A key element of socialist indoctrination is the belief that an individual should no longer be seen as separate from the state, and that, through the absolute responsibility of the state over every facet of our lives, no issue is free from political cause.
Part of this ties to the belief in state intervention. People become no longer willing to handle issues themselves. Any personal issue, any conflict between individuals, or any discomfort in life is no longer seen as something an individual should solve or endure, but instead becomes an issue for the state to resolve through sweeping regulation.
Socialism’s True Goals
Socialism is often misunderstood as being simply an economic system, a belief in sharing, or an alternative to capitalism. Yet none of these are true.Socialism, as Karl Marx and others envisioned, was merely the initial developmental stage of communism. It’s where the state has seized control of the means of production and the mechanisms of power, and uses these to drive society toward the final goals of communism: the destruction of morality, tradition, family, and all social structures.
Socialism is what Vladimir Lenin called in 1917 the system of “state-capitalist monopoly.” Rather than replace the systems of trade, the state merely seizes control of all businesses and regulates all forms of trade. The rights of exchange are seized from individuals, then fall into the hands of an all-powerful, bureaucratic state.
Yet socialism doesn’t end at the control of business and finance. It’s also a cultural, social, and atheistic ideology that looks to likewise seize and dominate these aspects in each individual.
Distrust of Fellow Man
As the famous essayist G.K. Chesterton wrote on March 21, 1925, the then-emerging communist and socialist systems were not a rebellion against an “abnormal tyranny,” like the rebellions previously seen in history. Instead, they were a new type of rebellion “against what they think is normal tyranny—the tyranny of the normal.”“They are not in revolt against the king,” Chesterton wrote. “They are in revolt against the citizen.”
And Chesterton was right. Socialism is not about bringing an end to the control that kings once had over society. Instead, it’s about expanding the reach of its control until it can dominate every element of each person’s life.
The enemy of socialism is not the tyrant or a force that dominates individuals—because this domination is what socialism’s policies advocate. The enemy of socialism is the individual.

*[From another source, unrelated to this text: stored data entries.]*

-- ==== Sys2Proof/Machine/Flags.lean ====
section
/-! DEFINITION. The condition registers that CMP computes (45_compare.md R150): the machine's only flags.
No other instruction writes one (10_state.md R27). -/

namespace Sys2Proof.Machine

open Sys2Proof

/-- CRN, CRZ, CRP of `a` compared with `b`: SOURCE ONE minus SOURCE TWO against 0, under each reading of
the difference (45_compare.md R150, decision D2). -/
def compareFlags (mode : CmpMode) (a b : Word) : CondRegs :=
  match mode with
  | .exact =>
    let diff : Int := a.toInt - b.toInt
    { crn := diff < 0, crz := diff = 0, crp := diff > 0 }
  | .wrapped =>
    let r := a - b
    { crn := r.msb, crz := r = 0, crp := !r.msb && r ≠ 0 }

end Sys2Proof.Machine
end

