/-- The offset the assembler computes for a label exists exactly when the label is -128 to +127 from the
incremented pc, and on a machine with signed offsets a JMP with it goes to the label and nothing else
changed (R80, R164; decision D1, log 4). Where pc + 1 wraps past 0xFFFF that is decision D8 (log 11). -/
def Obligations.LabelOffsetReachesLabel : Prop :=
  ∀ b l : Word,
    ((labelOffset b l).isSome = true ↔
      -128 ≤ (l.toNat : Int) - ((b.toNat : Int) + 1) ∧ (l.toNat : Int) - ((b.toNat : Int) + 1) ≤ 127) ∧
    ∀ (off : Byte) (s : State), labelOffset b l = some off → s.pc = b → s.cfg.brOffsetSigned = true →
      OnlyMovesPc (.jmp off) s l

/-! ## The machine -/

/-- A step runs the decoded instruction: when the two bytes at the pc, low byte first, decode to `i`, the
step is `exec i`, with nothing added around it (R45, R183). -/
def Obligations.StepRunsDecodedInstruction : Prop :=
  ∀ (s : State) (i : Instr) (rest : List Byte),
    decodeBytes [Memory.readByte s.mem (loAddr s.pc), Memory.readByte s.mem (hiAddr s.pc)] =
      .ok (i, rest) →
    step s = exec i s

/-- Every instruction but a taken BRN, BRZ, BRP or a JMP leaves the pc one location on, modulo 2^16 (R25,
R26; decisions D8, D9, logs 11, 12). -/
def Obligations.OnlyTakenBranchesLeaveSequence : Prop :=
  ∀ (i : Instr) (s t : State), exec i s = .next t → t.pc ≠ s.pc + 1 →
    (∃ off, i = .brn off ∧ s.cr.crn = true ∧ t.pc = s.branchDestination off) ∨
    (∃ off, i = .brz off ∧ s.cr.crz = true ∧ t.pc = s.branchDestination off) ∨
    (∃ off, i = .brp off ∧ s.cr.crp = true ∧ t.pc = s.branchDestination off) ∨
    (∃ off, i = .jmp off ∧ t.pc = s.branchDestination off)

/-- Which instructions reach memory (R42). An instruction that is neither LD nor ST leaves every byte as it
was and acts the same whatever memory holds; LD leaves every byte as it was and depends on the one location
it reads; ST changes its one location and depends on none; a step's fetch depends on the one location at
the pc. -/
def Obligations.OnlyLdAndStReachMemory : Prop :=
  (∀ (i : Instr) (s t : State), exec i s = .next t →
    ((∀ d a, i ≠ .ld d a) → (∀ c a, i ≠ .st c a) →
      SameMem s t ∧ ∀ m, exec i (s.setMem m) = .next (t.setMem m)) ∧
    (∀ d a, i = .ld d a →
      SameMem s t ∧ ∀ m, Memory.readWord m (s.readReg a) = Memory.readWord s.mem (s.readReg a) →
        exec i (s.setMem m) = .next (t.setMem m)) ∧
    (∀ c a, i = .st c a →
      SameMemBut (effectiveAddress s a) s t ∧ ∀ m, exec i (s.setMem m) =
        .next (t.setMem (Memory.writeWord m (effectiveAddress s a) (s.readReg c))))) ∧
  (∀ (s : State) (m : Memory), Memory.readWord m s.pc = Memory.readWord s.mem s.pc →
    step (s.setMem m) = exec (decodeWord s.fetchWord) (s.setMem m))

/-- CRN, CRZ, CRP are written only by CMP and read only by BRN, BRZ and BRP (R27). That no other instruction
writes them is deduced (log 29). -/
def Obligations.OnlyCmpWritesConditions : Prop :=
  ∀ (i : Instr) (s t : State), exec i s = .next t →
    ((∀ u a b, i ≠ .cmp u a b) → t.cr = s.cr) ∧
    ((∀ u a b, i ≠ .cmp u a b) → (∀ off, i ≠ .brn off) → (∀ off, i ≠ .brz off) →
      (∀ off, i ≠ .brp off) → ∀ c, exec i (s.setCond c) = .next (t.setCond c)) ∧
    (∀ u a b, i = .cmp u a b → ∀ c, exec i (s.setCond c) = .next t)

/-- After a ST, a LD from the same location completes with the word stored in its destination and nothing
else changed but the pc, and every other location reads as before the store (R130, R131, R49). That a load
sees the latest store is decision D13 (log 14). The advance of the pc is decision D9 (log 12), its wrap past
0xFFFF decision D8 (log 11), the result where the destination is also a source decision D20 (log 19), and
that CRN, CRZ, CRP stay is deduced (R27, log 29). -/
def Obligations.LoadAfterStoreReturnsStoredWord : Prop :=
  ∀ (s : State) (c a d : RegCode), s.allows [c, a] = true → s.allows [d, a] = true →
    ∃ t, exec (.st c a) s = .next t ∧
      WritesRegister (.ld d a) t d (s.readReg c) ∧
      ∀ b, b ≠ s.readReg a → Memory.readWord t.mem b = Memory.readWord s.mem b

/-- A store to the location after the ST is executed by the very next step (R51; decision D12, log 13). That
the pc then holds that location is decision D9 (log 12), past 0xFFFF decision D8 (log 11). -/
def Obligations.StoreIsSeenByNextFetch : Prop :=
  ∀ (s : State) (c a : RegCode), s.allows [c, a] = true → s.readReg a = s.pc + 1 →
    ∃ t, exec (.st c a) s = .next t ∧ step t = exec (decodeWord (s.readReg c)) t

/-- LIL and LIH in either order leave HH ++ LL in the register, whatever it held, and nothing else changed
but the pc, advanced by 2 (R142, which the spec marks as derived). The advance of the pc is decision D9 (log
12), its wrap past 0xFFFF decision D8 (log 11), and that CRN, CRZ, CRP stay is deduced (R27, log 29). -/
def Obligations.LilLihPairBuildsConstant : Prop :=
  ∀ (s : State) (d : RegCode) (hh ll : Byte), s.allows [d] = true →
    ∃ t u, exec (.lil d ll) s = .next t ∧ exec (.lih d hh) t = .next u ∧
      ∃ t' u', exec (.lih d hh) s = .next t' ∧ exec (.lil d ll) t' = .next u' ∧
        u = u' ∧ (u.readReg d).toNat = hh.toNat * 256 + ll.toNat ∧ SameRegsBut d s u ∧
        u.pc = s.pc + 2 ∧ u.cr = s.cr ∧ SameMem s u ∧ u.cfg = s.cfg

/-- When a run has ended, on a machine with signed offsets, every further step leaves the whole state
unchanged (R205; decisions D1, D16, logs 4, 16). Where the run ended at 0xFFFF, pc + 1 wraps and back:
decision D8 (log 11). -/
def Obligations.EndedRunNoLongerChanges : Prop :=
  ∀ s : State, runEnded s = true → s.cfg.brOffsetSigned = true →
    step s = .next s ∧ ∀ k, Host.Core.run Sys2Proof.core k s = .next s

/-! ## Reset and launch -/

/-- Right after reset the pc and every register are 0x0000, CRN, CRZ, CRP are whatever the draw gives and
memory is as it was, for every value of what the spec leaves open (R31, R200; decisions D10, D11, D27, logs
3, 2, 7), and `State.reset` is one such state, whose draw 0, 0, 0 is the model's choice (log 3). -/
def Obligations.ResetClearsPcAndRegisters : Prop :=
  (∀ (cfg : Config) (draw : CondRegs) (m : Memory),
    (State.resetWith cfg draw m).pc = 0x0000#16 ∧
    (∀ r, (State.resetWith cfg draw m).readReg r = 0x0000#16) ∧
    (State.resetWith cfg draw m).cr = draw ∧ (State.resetWith cfg draw m).mem = m) ∧
  State.reset = State.resetWith .decided ⟨false, false, false⟩ []

/-- The reset input asserted during an instruction clears the pc and every register, and leaves memory as
before that instruction or as after it (R194; decision D22, log 20). -/
def Obligations.ResetDuringInstructionClears : Prop :=
  ∀ (completed : Bool) (draw : CondRegs) (s : State),
    (resetDuring completed draw s).pc = 0x0000#16 ∧
    (∀ r, (resetDuring completed draw s).readReg r = 0x0000#16) ∧
    (resetDuring completed draw s).cr = draw ∧ (resetDuring completed draw s).cfg = s.cfg ∧
    ((resetDuring completed draw s).mem = s.mem ∨
      ∃ t, step s = .next t ∧ (resetDuring completed draw s).mem = t.mem)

As Chesterton noted: “The thing behind Bolshevism and many other modern things is a new doubt. It is not merely a doubt about God; it is rather specially a doubt about Man.”
A Worldview of Struggle
Critical theory acts as a new lens through which people interpret the world. It encourages people to view all of history and all that exists in today’s society through the Marxist concept of class struggle. Every issue is one of the “oppressed” struggling against the “oppressor.” This system of dialectical conflict—the “struggle of opposites”—is held by Marxism as the tool for social “evolution” toward communism.Yet what does critical theory really translate to? It translates to an idea that all social dynamics are tyrannical, and have been through all history. Thus, it looks to destroy all history, all culture, all values, and all else that once existed.
And what is its proposed replacement for this historical tyranny? Its answer is a socialist state of absolute tyranny—able to dominate each person down to their thoughts, their speech, their health, their beliefs, and their minute choices in daily life.
Dominance of the State
People who study critical theory will read a classic book but come to a radically different interpretation from that of someone who has not been indoctrinated by Marxist thought. Rather than read the story as it is, they will interpret it through the lens of struggle—through the lens of an oppressed individual or an oppressed group struggling with an oppressor.Stories become no longer about heroism, personal growth, or moral choice. Instead, everything becomes a story about the Marxist-Leninist worldview of struggle. And the conclusion it gives to resolve this struggle is to give absolute power to the state.
The system of self-brainwashing under critical theory has become a cornerstone of modern education. It is the intentional planting of notions, altering of conclusions, and changing of the way people perceive information.
The idea that “the personal is political,” meanwhile, plays on the same idea. This belief, at the heart of things like “identity politics,” holds that a person is no longer responsible for personal issues. Rather, personal issues become the business of politics—of state control.
As French economist and author Frédéric Bastiat wrote in his book “The Law” in 1850, socialist tyrants view themselves as being above all mankind, and hold that their seat of power gives them the right to dictate each individual as a person would dictate themselves. This leads to social engineering, and to toying with the freedoms and lives of all in society.
He wrote: “But think of the difference between the gardener and his trees, between the inventor and his machine, between the chemist and his substances, between the agriculturist and his seed! The Socialist thinks, in all sincerity, that there is the same difference between himself and mankind.”